Department of Pharmaceutical Analysis

Laurens De Meyer

Laboratory of Pharmaceutical Process Analytical TechnologyLaurens.jpg

Ottergemsesteenweg 460
B-9000 Gent (Belgium)
Tel.: +32-9-264.80.82
Fax: +32-9-222.82.36
E-mail: Laurens.DeMeyer@UGent.be
Education: Pharmacist (Master in Industrial Pharmacy)

Continuous freeze-drying concept for biopharmaceutical products

Since large molecules are considered the key driver of growth for the pharmaceutical industry, the focus is shifting from small molecules to biopharmaceuticals. Among the list of Food and Drug Administration (FDA) and European Medicine Agency (EMA) approved biopharmaceutical products (> 300), approx. 50% are freeze-dried products. This indicates that freeze-drying is the preferred way of stabilizing biopharmaceutical drug products that are unstable in aqueous solution (e.g., water mediated degradation pathways), despite the high cost and energy consumption and long processing time linked to this manufacturing technique. The largest fraction of freeze-dried biopharmaceutical products are therapeutic protein formulations and vaccines. Influential biopharmaceutical companies predict a compound annual growth rate (CAGR) of 4.4% for biopharmaceutical products as contrasted to small-molecule products with a growth rate below 1%.

Freeze-drying (lyophilisation) is a drying process that consists of three consecutive steps: freezing, primary drying (ice removal by sublimation) and secondary drying (removal of unfrozen water). Conventional pharmaceutical freeze-drying is performed batch-wise: vials are placed on temperature-controlled shelves in the drying chamber. However, batch wise freeze-drying is associated with significant disadvantages:

  1. The freezing step is uncontrolled which has a significant impact on the consecutive drying steps.
  2. The heat transfer in the freeze-drying chamber is uneven, which results in temperature differences in vials that are placed at different locations on the freeze-drier shelves.
    Both disadvantage 1 and 2 result in an uncontrolled vial-to-vial and batch-to-batch end product variability.
  3. Freeze-drying is a slow, and hence time-consuming and expensive process.
  4. Freeze-drying is a batch process, but the handling equipment before (filling) and after (capping, packaging) the process is continuously operated.
  5. The handling equipment takes up a large area of space which is very expensive because of the high standards of cleanliness and sterility.
  6. A batch freeze-drier is commonly designed and optimized to only process the largest applicable amount of vials.
  7. The installation is subject to various thermal and pressure conditions which can lead to thermal inefficiencies, so the transient conditions may not be well defined.
  8. The course of the freeze drying process cannot be monitored at the scale of the individual vial: the product behaviour (at molecular level) in each vial during freeze-drying is unknown.
  9. Up-scaling requires complete re-optimisation and re-validation of the process.

The aim of this PhD thesis is to perform the fundamental research needed for providing a continuous freeze-drying concept.
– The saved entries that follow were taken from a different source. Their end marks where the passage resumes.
theorem probWrite_next {P : Params} {cell : CellRef} {node : Nat} {v : Byte} {s t : State} (h : probWrite P cell node v s = .next t) :
    Raised [.indexRange, .badProb] opcProbWrite s t ∨
    (cellInRange cell = true ∧ nodeInRange node = true ∧ v ≠ 0#8 ∧ t = writePt P s (ptx cell node) v) := by
  unfold probWrite at h
  split at h
  · exact .inl ((Raised.of h).mono (by simp))
  · next hc =>
    split at h
    · exact .inl ((Raised.of h).mono (by simp))
    · next hv =>
      cases h
      refine .inr ⟨?_, ?_, by simpa using hv, rfl⟩ <;> simp at hc <;> simp [hc]

theorem execCountRecord_next {cell : CellRef} {node : Nat} {br : Bool} {s t : State} (h : execCountRecord cell node br s = .next t) :
    Raised [.indexRange, .nodeRange] opcCountRecord s t ∨
    (cellInRange cell = true ∧ nodeInRange node = true ∧ t = bumpCount s (ptx cell node) br 1) := by
  unfold execCountRecord at h
  split at h
  · exact .inl ((Raised.of h).mono (by simp))
  · next hc =>
    split at h
    · exact .inl ((Raised.of h).mono (by simp))
    · next hn => cases h; exact .inr ⟨by simpa using hc, by simpa using hn, rfl⟩

theorem execCountAdd_next {cell : CellRef} {node : Nat} {br : Bool} {a : Nat} {s t : State}
    (h : execCountAdd cell node br a s = .next t) :
    Raised [.indexRange, .nodeRange] opcCountAdd s t ∨
    (cellInRange cell = true ∧ nodeInRange node = true ∧ t = bumpCount s (ptx cell node) br a) := by
  unfold execCountAdd at h
  split at h
  · exact .inl ((Raised.of h).mono (by simp))
  · next hc =>
    split at h
    · exact .inl ((Raised.of h).mono (by simp))
    · next hn => cases h; exact .inr ⟨by simpa using hc, by simpa using hn, rfl⟩

theorem execCountRead_next {cell : CellRef} {node : Nat} {s t : State} (h : execCountRead cell node s = .next t) :
    Raised [.indexRange] opcCountRead s t ∨
    (cellInRange cell = true ∧ nodeInRange node = true ∧
      t = s.setRes (readCt s (ptx cell node) true ++ readCt s (ptx cell node) false) 0#64) := by
  unfold execCountRead at h
  split at h
  · exact .inl (.of h)
  · next hc =>
    cases h
    refine .inr ⟨?_, ?_, rfl⟩ <;> simp at hc <;> simp [hc]

theorem execSubexpUpdate_next {p : Byte} {s t : State} (h : execSubexpUpdate p s = .next t) :
    Raised [.badProb] opcSubexpUpdate s t ∨
    (p ≠ 0#8 ∧ ∃ f q port, diffUpdate p s.port = .ok (f, q) port ∧
      t = (s.setPort port).setRes ((bit f ++ q : BitVec 9).setWidth 64) 0#64) ∨
    (p ≠ 0#8 ∧ ∃ port, diffUpdate p s.port = .underrun port ∧ Raised [.underrun] opcSubexpUpdate (s.setPort port) t) := by
  unfold execSubexpUpdate at h
  split at h
  · exact .inl (.of h)
  · next hp =>
    have hp : p ≠ 0#8 := by simpa using hp
    split at h
    · next f q port hd => cases h; exact .inr (.inl ⟨hp, f, q, port, hd, rfl⟩)
    · next port hd => exact .inr (.inr ⟨hp, port, hd, .of h⟩)
    · cases h

theorem fwdUpdate_next {P : Params} {s t : State} (h : fwdUpdate P s = .next t) :
    (∃ pt port, fwdWalk P s = .done pt port ∧ t = (s.setPt pt).setPort port) ∨
    (∃ pt port, fwdWalk P s = .underrun pt port ∧ Raised [.underrun] opcFwdUpdate ((s.setPt pt).setPort port) t) := by
  unfold fwdUpdate at h
  split at h
  · next pt port hw => cases h; exact .inl ⟨pt, port, hw, rfl⟩
  · next pt port hw => exact .inr ⟨pt, port, hw, .of h⟩
  · cases h

theorem modelExpand_next {P : Params} {p : Byte} {s t : State} (h : modelExpand P p s = .next t) :
    Raised [.badProb] opcModelExpand s t ∨ (p ≠ 0#8 ∧ t = setLanes s (expandLane P p)) := by
  unfold modelExpand at h
  split at h
  · exact .inl (.of h)
  · next hp => cases h; exact .inr ⟨by simpa using hp, rfl⟩

/-! ADAPT's loop, entry by entry. -/

theorem adaptLoop_other (P : Params) (s : State) (xs : List Nat) (pt : List Host.Cell) (j : Nat) (h : j ∉ xs) :
    Memory.read P.defaultPt (adaptLoop P s xs pt) j = Memory.read P.defaultPt pt j := by
  induction xs generalizing pt with
  | nil => rfl
  | cons x xs ih =>
    rw [adaptLoop, ih _ fun m => h (List.mem_cons_of_mem _ m), Memory.read_write_other]
    rintro rfl; exact h List.mem_cons_self

theorem adaptLoop_at (P : Params) (s : State) (xs : List Nat) (pt : List Host.Cell) (j : Nat) (hn : xs.Nodup) (h : j ∈ xs) :
    Memory.read P.defaultPt (adaptLoop P s xs pt) j = adaptedProb P s j (Memory.read P.defaultPt pt j) := by
  induction xs generalizing pt with
  | nil => cases h
  | cons x xs ih =>
    obtain ⟨hx, hn⟩ := List.nodup_cons.mp hn
    rw [adaptLoop]
    by_cases hj : j = x
    · subst hj; rw [adaptLoop_other _ _ _ _ _ hx, Memory.read_write_self]
    · rcases List.mem_cons.mp h with h | h
      · exact absurd h hj
      · rw [ih _ hn h, Memory.read_write_other _ _ _ _ _ hj]

theorem wf_adaptLoop {P : Params} (s : State) (xs : List Nat) {pt : List Host.Cell} (h : Memory.wf P.defaultPt pt) :
    Memory.wf P.defaultPt (adaptLoop P s xs pt) := by
  induction xs generalizing pt with
  | nil => exact h
  | cons x xs ih => exact ih (Memory.wf_write _ _ h)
The main focus will be on the freezing step.

The continuous freeze-drying concept starts with a continuous freezing step where the vials are spin frozen. To achieve this, the filled vials are rotated along their longitudinal axis, creating a thin frozen product layer on the entire vial wall. The surface area will be larger compared to traditional batch freeze-drying.
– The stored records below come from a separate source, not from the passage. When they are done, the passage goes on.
/-! ## The verdict, row by row -/

theorem find?_opcodeMap {r : Byte × Format × (Word → Instr)} (hr : r ∈ opcodeMap) :
    (opcodeMap.find? fun q => q.1 == r.1) = some r := by
  fin_cases hr <;> rfl

theorem decode_of_mem {r : Byte × Format × (Word → Instr)} {w : Word} (hr : r ∈ opcodeMap) (ho : opcByte w = r.1) :
    decode w = if reservedClear r.2.1 w then .command (r.2.2 w) else .reservedField :=
  decode_of_row (find?_opcodeMap hr) ho

theorem decode_eq_badOpcode_iff {w : Word} : decode w = .badOpcode ↔ ∀ r ∈ opcodeMap, opcByte w ≠ r.1 := by
  constructor
  · intro h r hr ho
    rw [decode_of_mem hr ho] at h
    split at h <;> cases h
  · intro h
    exact decode_of_no_row (List.find?_eq_none.mpr fun r hr ho => h r hr (eq_of_beq ho).symm)

/-- The ranges R44 lists as undefined are what its rows leave. -/
theorem no_row_iff_undefinedOpcode (b : Byte) : (∀ r ∈ opcodeMap, b ≠ r.1) ↔ undefinedOpcode b := by
  have hb := b.isLt
  simp only [opcodeMap, List.mem_cons, List.not_mem_nil, or_false, forall_eq_or_imp, forall_eq, ne_eq, ← BitVec.toNat_inj,
    BitVec.toNat_ofNat, undefinedOpcode]
  omega

/-- Settles O4: the verdict means that no row has the word's opcode byte. -/
theorem undefinedOpcodesAreIllegal : Obligations.UndefinedOpcodesAreIllegal := fun w =>
  decode_eq_badOpcode_iff.trans (no_row_iff_undefinedOpcode (opcByte w))

theorem opcodeOf_row {r : Byte × Format × (Word → Instr)} (hr : r ∈ opcodeMap) (w : Word) : opcodeOf (r.2.2 w) = r.1 := by
  fin_cases hr <;> rfl

/-- Only the row of its own opcode byte decodes to a command. -/
theorem decode_eq_command_iff_of_row {i : Instr} {f : Format} {build : Word → Instr}
    (hr : (opcodeMap.find? fun r => r.1 == opcodeOf i) = some (opcodeOf i, f, build)) (w : Word) :
    decode w = .command i ↔ opcByte w = opcodeOf i ∧ reservedClear f w = true ∧ build w = i := by
  constructor
  · intro h
    have ho : opcByte w = opcodeOf i := by
      obtain ⟨g, build', hm, -, rfl⟩ := decode_command h
      exact (opcodeOf_row hm w).symm
    rw [decode_of_row hr ho] at h
    split at h
    · next hc => exact ⟨ho, hc, Verdict.command.inj h⟩
    · cases h
  · rintro ⟨ho, hc, hb⟩
    rw [decode_of_row_clear hr ho hc, hb]

/-! ## Operands read from a word, as equations between numbers -/

theorem opcByte_eq_iff {w : Word} {o : Byte} : opcByte w = o ↔ w.toNat % 256 = o.toNat := by
  rw [← BitVec.toNat_inj, opcByte_toNat]

theorem encode_eq_iff {i : Instr} {w : Word} : encode i = w ↔ encodeNat i % 2 ^ 64 = w.toNat := by
  rw [encode, ← BitVec.toNat_inj, BitVec.toNat_ofNat]

theorem sizeOfCode_eq_iff {n : Nat} (h : n < 4) {z : TxSize} : sizeOfCode n = z ↔ n = codeOfSize z :=
  ⟨fun hz => hz ▸ (codeOfSize_sizeOfCode h).symm, fun hn => hn ▸ sizeOfCode_codeOfSize z⟩

theorem txTypeOfCode_eq_iff {n : Nat} (h : n < 4) {t : TxType} : txTypeOfCode n = t ↔ n = codeOfTxType t :=
  ⟨fun ht => ht ▸ (codeOfTxType_txTypeOfCode h).symm, fun hn => hn ▸ txTypeOfCode_codeOfTxType t⟩

theorem refOfCode_eq_iff {n : Nat} (h : n < 2) {r : RefType} : refOfCode n = r ↔ n = codeOfRef r :=
  ⟨fun hr => hr ▸ (codeOfRef_refOfCode h).symm, fun hn => hn ▸ refOfCode_codeOfRef r⟩

theorem classOfCode_eq_iff {n : Nat} (h : n < 2) {c : PlaneClass} : classOfCode n = c ↔ n = codeOfClass c :=
  ⟨fun hc => hc ▸ (codeOfClass_classOfCode h).symm, fun hn => hn ▸ classOfCode_codeOfClass c⟩

theorem tokenOfCode_eq_iff {n : Nat} (h : n < 16) {t : Token} : tokenOfCode n = t ↔ n = codeOfToken t :=
  ⟨fun ht => ht ▸ (codeOfToken_tokenOfCode h).symm, fun hn => hn ▸ tokenOfCode_codeOfToken t⟩

theorem bitAt_eq_iff {w : Word} {k : Nat} {b : Bool} : bitAt w k = b ↔ bits w k k = codeOfBool b := by
  have hk : bits w k k < 2 := by simpa using bits_lt w k k
  exact ⟨fun h => h ▸ (codeOfBool_beq_one hk).symm, fun h => by rw [bitAt, h, codeOfBool_eq_one]⟩

theorem ofNat_byte_eq_iff {n : Nat} (h : n < 256) {b : Byte} : BitVec.ofNat 8 n = b ↔ n = b.toNat := by
  rw [← BitVec.toNat_inj, BitVec.toNat_ofNat, Nat.mod_eq_of_lt h]

theorem fieldCell_eq_iff {w : Word} {c : CellRef} : fieldCell w = c ↔
    bits w 8 8 = codeOfClass c.cls ∧ bits w 9 9 = codeOfRef c.ref ∧ bits w 12 10 = c.band ∧ bits w 15 13 = c.ctx := by
  cases c
  simp only [fieldCell, CellRef.mk.injEq, classOfCode_eq_iff (bits_lt w 8 8), refOfCode_eq_iff (bits_lt w 9 9)]

/-! ## The round trip -/

/-- The fields and the reserved bits of a format tile the word (R43): the word has the opcode byte, no reserved bit and the
operands of a command exactly when the command's number, each operand at its field's lowest bit, is the word's. -/
theorem decode_eq_command_iff {w : Word} {i : Instr} : decode w = .command i ↔ WellFormed i ∧ encode i = w := by
  have hw := w.isLt
  cases i
  all_goals
    rw [decode_eq_command_iff_of_row rfl, opcByte_eq_iff, encode_eq_iff]
    simp only [opcodeOf, BitVec.toNat_ofNat, reservedClear, reservedBits, List.all_cons, List.all_nil, Bool.and_true, beq_iff_eq,
      true_and, and_true, WellFormed, Instr.wellFormed, CellRef.wellFormed, Bool.and_eq_true, decide_eq_true_eq, encodeNat,
      encodeCell]
  case nop | clearErr | resetDefaults | clearCounts | fwdUpdate | adapt =>
    simp only [bits]
    omega
  case setConfig ce ae ie =>
    have hce := codeOfBool_lt ce
    have hae := codeOfBool_lt ae
    have hie := codeOfBool_lt ie
    simp only [Instr.setConfig.injEq, bitAt_eq_iff, bits]
    omega
  case blockStart z t p r =>
    have hz := codeOfSize_lt z
    have ht := codeOfTxType_lt t
    have hr := codeOfRef_lt r
    simp only [Instr.blockStart.injEq, sizeOfCode_eq_iff (bits_lt w 9 8), txTypeOfCode_eq_iff (bits_lt w 11 10),
      refOfCode_eq_iff (bits_lt w 14 14)]
    simp only [bits]
    omega
  case scanLookup c | bandLookup c =>
    simp only [Instr.scanLookup.injEq, Instr.bandLookup.injEq, fieldC, bits]
    omega
  case ctxDerive c col row | coefLookup c col row =>
    simp only [Instr.ctxDerive.injEq, Instr.coefLookup.injEq, fieldC, fieldCol, fieldRow, bits]
    omega
  case tcWrite c k =>
    have hk := codeOfToken_lt k
    simp only [Instr.tcWrite.injEq, tokenOfCode_eq_iff (bits_lt w 21 18), fieldC]
    simp only [bits]
    omega
  case ecWrite nz col row =>
    have hnz := codeOfBool_lt nz
    simp only [Instr.ecWrite.injEq, bitAt_eq_iff, fieldCol, fieldRow, bits]
    omega
  case ecClear above left =>
    have habove := codeOfBool_lt above
    have hleft := codeOfBool_lt left
    simp only [Instr.ecClear.injEq, bitAt_eq_iff, bits]
    omega
  case subexpUpdate p | modelExpand p =>
    have hp := p.isLt
    simp only [Instr.subexpUpdate.injEq, Instr.modelExpand.injEq, fieldProb, ofNat_byte_eq_iff (bits_lt w 15 8)]
    simp only [bits]
    omega
  case probRead cell | countRead cell node =>
    have hcls := codeOfClass_lt cell.cls
    have href := codeOfRef_lt cell.ref
    simp only [Instr.probRead.injEq, Instr.countRead.injEq, fieldCell_eq_iff, fieldNode, bits]
    omega
  case countRecord cell node br | countAdd cell node br amount =>
    have hcls := codeOfClass_lt cell.cls
    have href := codeOfRef_lt cell.ref
    have hbr := codeOfBool_lt br
    simp only [Instr.countRecord.injEq, Instr.countAdd.injEq, fieldCell_eq_iff, fieldNode, bitAt_eq_iff, bits]
    omega
  case probWrite cell node v =>
    have hcls := codeOfClass_lt cell.cls
    have href := codeOfRef_lt cell.ref
    have hv := v.isLt
    simp only [Instr.probWrite.injEq, fieldCell_eq_iff, fieldNode, ofNat_byte_eq_iff (bits_lt w 27 20)]
    simp only [bits]
    omega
Some research questions arise with this new freezing method:

  1. Continuous spin freezing allows us to use more and faster cooling rates compared to traditional freeze-driers. It should be examined if these parameters affect the drying processes and the product quality.
  2. To protect proteins during the freezing step, cryoprotectants are added to the formulation. It should be examined if these protectants are still needed, if the stress mechanisms are the same as those in batch freeze-drying or if other protection strategies are needed.
  3. During the spin freezing, the vials are rotated rapidly. It should be evaluated if this can cause protein degradation or aggregation.
  4. Rotation of the vials is expected to trigger the onset of the ice nucleation. This will overcome the supercooling variability in batch freeze-drying. But it should be evaluated if supercooling variability is eliminated and if the degree of supercooling can be controlled.
  5. Traditional formulations contain standard excipients like buffers, cryoprotectans, lyoprotectans, bulking agents,… It should be examined if these excipients are still needed or if other excipients should be added to the formulation.